In the final model, Tip Ranker with text features, these were the features with the highest weight:
- Tip length and number of tokens
- Presence of a photo
- Positive sentiment
The features with the least amount of predictive power turned out to be:
- Author’s aggregate statistics
A/B Testing Results and Applications
After the encouraging results of the newly-trained tip ranker on our held out dataset, we brought the model into production to be used on our entire venue corpus and leveraged it in various touch points within the Foursquare ecosystem. Below are some of the places we experimented with the new ranker, and the results from running A/B tests with a 50% split of our user base.
- Application “At a Venue Ping”: When we detect that a user is at a given venue with a certain likelihood, Foursquare sends the user a ping containing the best tip (not previously seen by the user) for the venue.
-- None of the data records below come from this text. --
/-- Any bytes stand at the position of a task at the start of its code, with any stack. -/
theorem test_hyp_standsAt (code : Bytes) (c : TaskCtx) (h : c.pc = 0) : (bavin code c).standsAt 0 0 c code := by
  have none_ : (bavin code c).bestTask 0 = none := congrArg (List.foldl _ none) test_tasking.2.2
  refine ⟨rfl, rfl, test_tasking.1, rfl, by rw [none_]; rfl, program code, ?_, ?_⟩
  · show (if tasking.bit Reg.PRG_STATE 10 = true then none else some (program code)) = _
    rw [test_tasking.2.1]; rfl
  · simp [slice, h, program]

/-- The program tasks run, with task 0 enabled, in a state and with a record. -/
def taskIn (k : Nat) (x : TaskRt) : State :=
  ((idle0 0 x []).setBit (Reg.PRG_TASK_CFG 0) 31 true).setFld (Reg.PRG_TASK_STAT 0) 30 28 k

theorem test_hyp_TaskScheduling : (up.tasksRun = false ∧ 16 ≤ 16 ∧ tasking.bit (Reg.PRG_TASK_CFG 15) 31 = false) ∧
    ((tasking.setBit (Reg.PRG_TASK_CFG 15) 31 true).vampOn = true ∧
      (tasking.setBit (Reg.PRG_TASK_CFG 15) 31 true).tasksRun = true ∧ 15 < 16 ∧
      (tasking.setBit (Reg.PRG_TASK_CFG 15) 31 true).bit (Reg.PRG_TASK_CFG 15) 31 = true ∧
      (tasking.setBit (Reg.PRG_TASK_CFG 15) 31 true).taskState 15 = 0) ∧
    (taskIn 5 {}).taskState 0 = 5 ∧
    ((taskIn 1 {}).wf ∧ (taskIn 1 {}).vampOn = true ∧ (taskIn 1 {}).tasksRun = true ∧ 0 < 16 ∧
      (taskIn 1 {}).bit (Reg.PRG_TASK_CFG 0) 31 = true ∧ (taskIn 1 {}).taskState 0 = 1 ∧
      (taskIn 1 {}).fld (Reg.PRG_TASK_CFG 0) 23 20 ≠ 1) ∧
    up.program = none ∧ (idle0 0 {} []).bestTask 0 = none ∧
    ((taskIn 1 {}).program = some (program []) ∧ (taskIn 1 {}).bestTask 0 = some 0 ∧ 0 < 2 ∧
      (taskIn 1 {}).onCore 0 ≠ some 0 ∧ (taskIn 1 {}).prg.halted.contains 0 = false) ∧
    ((taskIn 3 {}).program = some (program []) ∧ (taskIn 3 {}).bestTask 0 = some 0 ∧ (taskIn 3 {}).taskState 0 ≠ 1 ∧
      (taskIn 3 {}).onCore 0 ≠ some 0 ∧ (taskIn 3 {}).prg.halted.contains 0 = false ∧ (taskIn 3 {}).tasksRun = true ∧
      (taskIn 3 {}).vampOn = true) ∧
    ((idle0 0 {} []).task 0).timer = none ∧
    ((taskIn 2 { timer := some 0 }).vampOn = true ∧ (taskIn 2 { timer := some 0 }).program = some (program []) ∧
      (taskIn 2 { timer := some 0 }).tasksRun = true ∧ ((taskIn 2 { timer := some 0 }).task 0).timer.isSome = true ∧
      (taskIn 2 { timer := some 0 }).mode = .run) ∧
    (({ up with prg := { bankA := some (program []) } } : State).wf ∧
      ({ up with prg := { bankA := some (program []) } } : State).vampOn = true ∧
      ({ up with prg := { bankA := some (program []) } } : State).program = some (program []) ∧
      ({ up with prg := { bankA := some (program []) } } : State).tasksRun = false) := by unfold State.wf; decide +kernel

/-- A change of the program in hand, with running tasks or without. -/
def changing (run : Bool) (x : TaskRt) (n : Nat) : State :=
  { (if run then tasking else up) with
    prg := { tasks := [(47, x)], bankA := some (program []), bankB := some (program []),
             change := some { x := 0, deferrals := n } } }

/-- With running tasks and a new program in the other bank. -/
def changeable : State :=
  { tasking.setBit Reg.PRG_STATE 11 true with prg := { bankA := some (program []), bankB := some (program []) } }

theorem test_hyp_ProgramAndStations :
    (({ up with mode := .stop, prg := { bankA := some (program []) } } : State).vampOn = true ∧
      ({ up with mode := .stop, prg := { bankA := some (program []) } } : State).mayRun = true ∧ up.mayRun = false) ∧
    (up.wf ∧ up.vampOn = true ∧ up.mode = .run ∧ up.prg.change = none) ∧
    ((changing true {} 0).wf ∧ (changing true {} 0).vampOn = true ∧ (changing true {} 0).prg.change.isSome = true ∧
      (changing true {} 0).cmd.changeOp = none) ∧
    (({ up with mode := .safe } : State).prg.change = none ∧ ({ up with mode := .safe } : State).mode ≠ .run ∧
      ({ up with mode := .safe } : State).mode ≠ .stop ∧ ({ up with mode := .safe } : State).vampOn = true) ∧
    ((changing false {} 0).prg.change = some { x := 0 } ∧ (changing false {} 0).program = some (program []) ∧
      (changing false {} 0).inactive = some (program []) ∧ (changing false {} 0).tasksRun = false ∧
      (changing false {} 0).vampOn = true) ∧
    ((changing true { ctx := some {} } 8).vampOn = true ∧
      (changing true { ctx := some {} } 8).prg.change = some { x := 0, deferrals := 8 } ∧
      (changing true { ctx := some {} } 9).prg.change = some { x := 0, deferrals := 9 } ∧
      (changing true { ctx := some {} } 8).program = some (program []) ∧ (changing true { ctx := some {} } 8).tasksRun = true ∧
      (changing true { ctx := some {} } 8).inactive = some (program []) ∧ 47 < 48 ∧
      ((changing true { ctx := some {} } 8).task 47).ctx.isSome = true) ∧
    up.program = none ∧
    (∃ d, stationDef (program []) 63 = some d ∧ d.missLimit ≤ 0 + 1 ∧
      (idle0 0 {} [(63, { present := true, awaiting := true, seq := 5 })]).vampOn = true ∧
      (idle0 0 {} [(63, { present := true, awaiting := true, seq := 5 })]).program = some (program []) ∧
      (idle0 0 {} [(63, { present := true, awaiting := true, seq := 5 })]).stationsRun = true ∧
      (idle0 0 {} [(63, { present := true, awaiting := true, seq := 5 })]).tasksRun = true ∧
      ((idle0 0 {} [(63, { present := true, awaiting := true, seq := 5 })]).station 63).disabled = false ∧
      ((idle0 0 {} [(63, { present := true, awaiting := true, seq := 5 })]).station 63).present = true ∧
      ((idle0 0 {} [(63, { present := true, awaiting := true, seq := 5 })]).station 63).awaiting = true ∧ 3 < d.carrier ∧
      (idle0 0 {} [(63, { present := true, awaiting := true, seq := 5 })]).stationFrameGood 63 d [5, 1] = true ∧
      (idle0 0 {} [(63, { present := true, awaiting := true, seq := 5 })]).stationFrameGood 63 d [6, 1] = false) ∧
    ((idle0 0 {} [(63, { disabled := true })]).station 63).disabled = true ∧ ((idle0 0 {} []).station 63).awaiting = false ∧
    ((idle0 0 {} [(63, { awaiting := true })]).vampOn = true ∧
      ((idle0 0 {} [(63, { awaiting := true })]).station 63).awaiting = true ∧
      ((idle0 0 {} [(63, { awaiting := true })]).station 63).present = false) ∧ State.reset.stationsRun = false ∧
    ({ missLimit := 2, identity := 1, carrier := 4, address := 0, exchMs := 1, replyMs := 1, owner := 0, inLen := 0,
       outLen := 0 } : StationDef).missLimit > 0 + 1 := by
  refine ⟨by decide +kernel, by unfold State.wf; decide +kernel, by unfold State.wf; decide +kernel, by decide +kernel,
    by decide +kernel, by decide +kernel, by decide +kernel, ⟨_, rfl, ?_⟩, by decide +kernel⟩
  decide +kernel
This was previously determined using only the global quality features which fed into a random forest model for scoring, sorting, and filtering tip candidates.
- Result: Our new ranker yielded significant improvements against the control group, resulting in a 1.5% increase in the click through rate, while also allowing us to send 32% more tip pings by removing some existing calibrated filters that existed due to a lack of confidence in the prior selection method. Furthermore, the experiment group resulted in a 5% increase in core app activity days.
- Application “Post Check-in Insight”: When our users check in on our other consumer app, Foursquare Swarm, we show certain pieces of content for the place the user just checked into. Among these is a Foursquare City Guide tip for the venue and an up-sell to view all tips if they have the Foursquare City Guide app installed (or download it otherwise). Previously, this tip selection was done purely on social signals.
- Result: The A/B test with the new model saw a significant increase in all tip related actions (such as “likes”, tips, and photos) as well as a net lift of 1% active users for Foursquare City Guide due to more users choosing to tap the up-sell.
- Application “Venue Page Default Sort”: When displaying a venue page, we show a list of the venue’s best tips in the highlight tab. This previously defaulted to a sort on the positive social signals for the tips. We ran an A/B test grouped by venues in order to measure any SEO changes.
- Result: While the logged in version of the experiment yielded no significant results, the SEO version resulted in a lift of 2.40% in total global referral traffic. We hypothesize that this was mostly driven by the ranker’s preference for content that was longer, included more photos, and was written more recently.
Future Work and Possible Extensions
There are a few areas of work left to explore that could yield further improvements in the way we select tips by incorporating new features into the model.
Some of these include:
- Negative Social Signals: At the time the model was built, Foursquare City Guide provided users only with ways to either “like” and save a tip, or flag it as spam. Since then, we have introduced a new interaction to downvote a tip, in the future it would be interesting to retrain the model with this new signal to validate whether it has any predictive power.
- Sentiment to Rating Matching: The model overwhelmingly prefers tips with positive sentiment. While this is helpful, it presents some dissonance when a venue has a low rating, yet the top tips are mostly positive. An extension of this work can rank tips to show a sentiment distribution that better reflects the venue’s rating and its underlying distribution of votes.
All in all, it’s critical for us to continuously evaluate the way we process, track and showcase user feedback — which contributes to our active user base and influx of location-based insights. Through analyzing past approaches and experimenting with new techniques, we are able to serve our community with the most valuable information possible.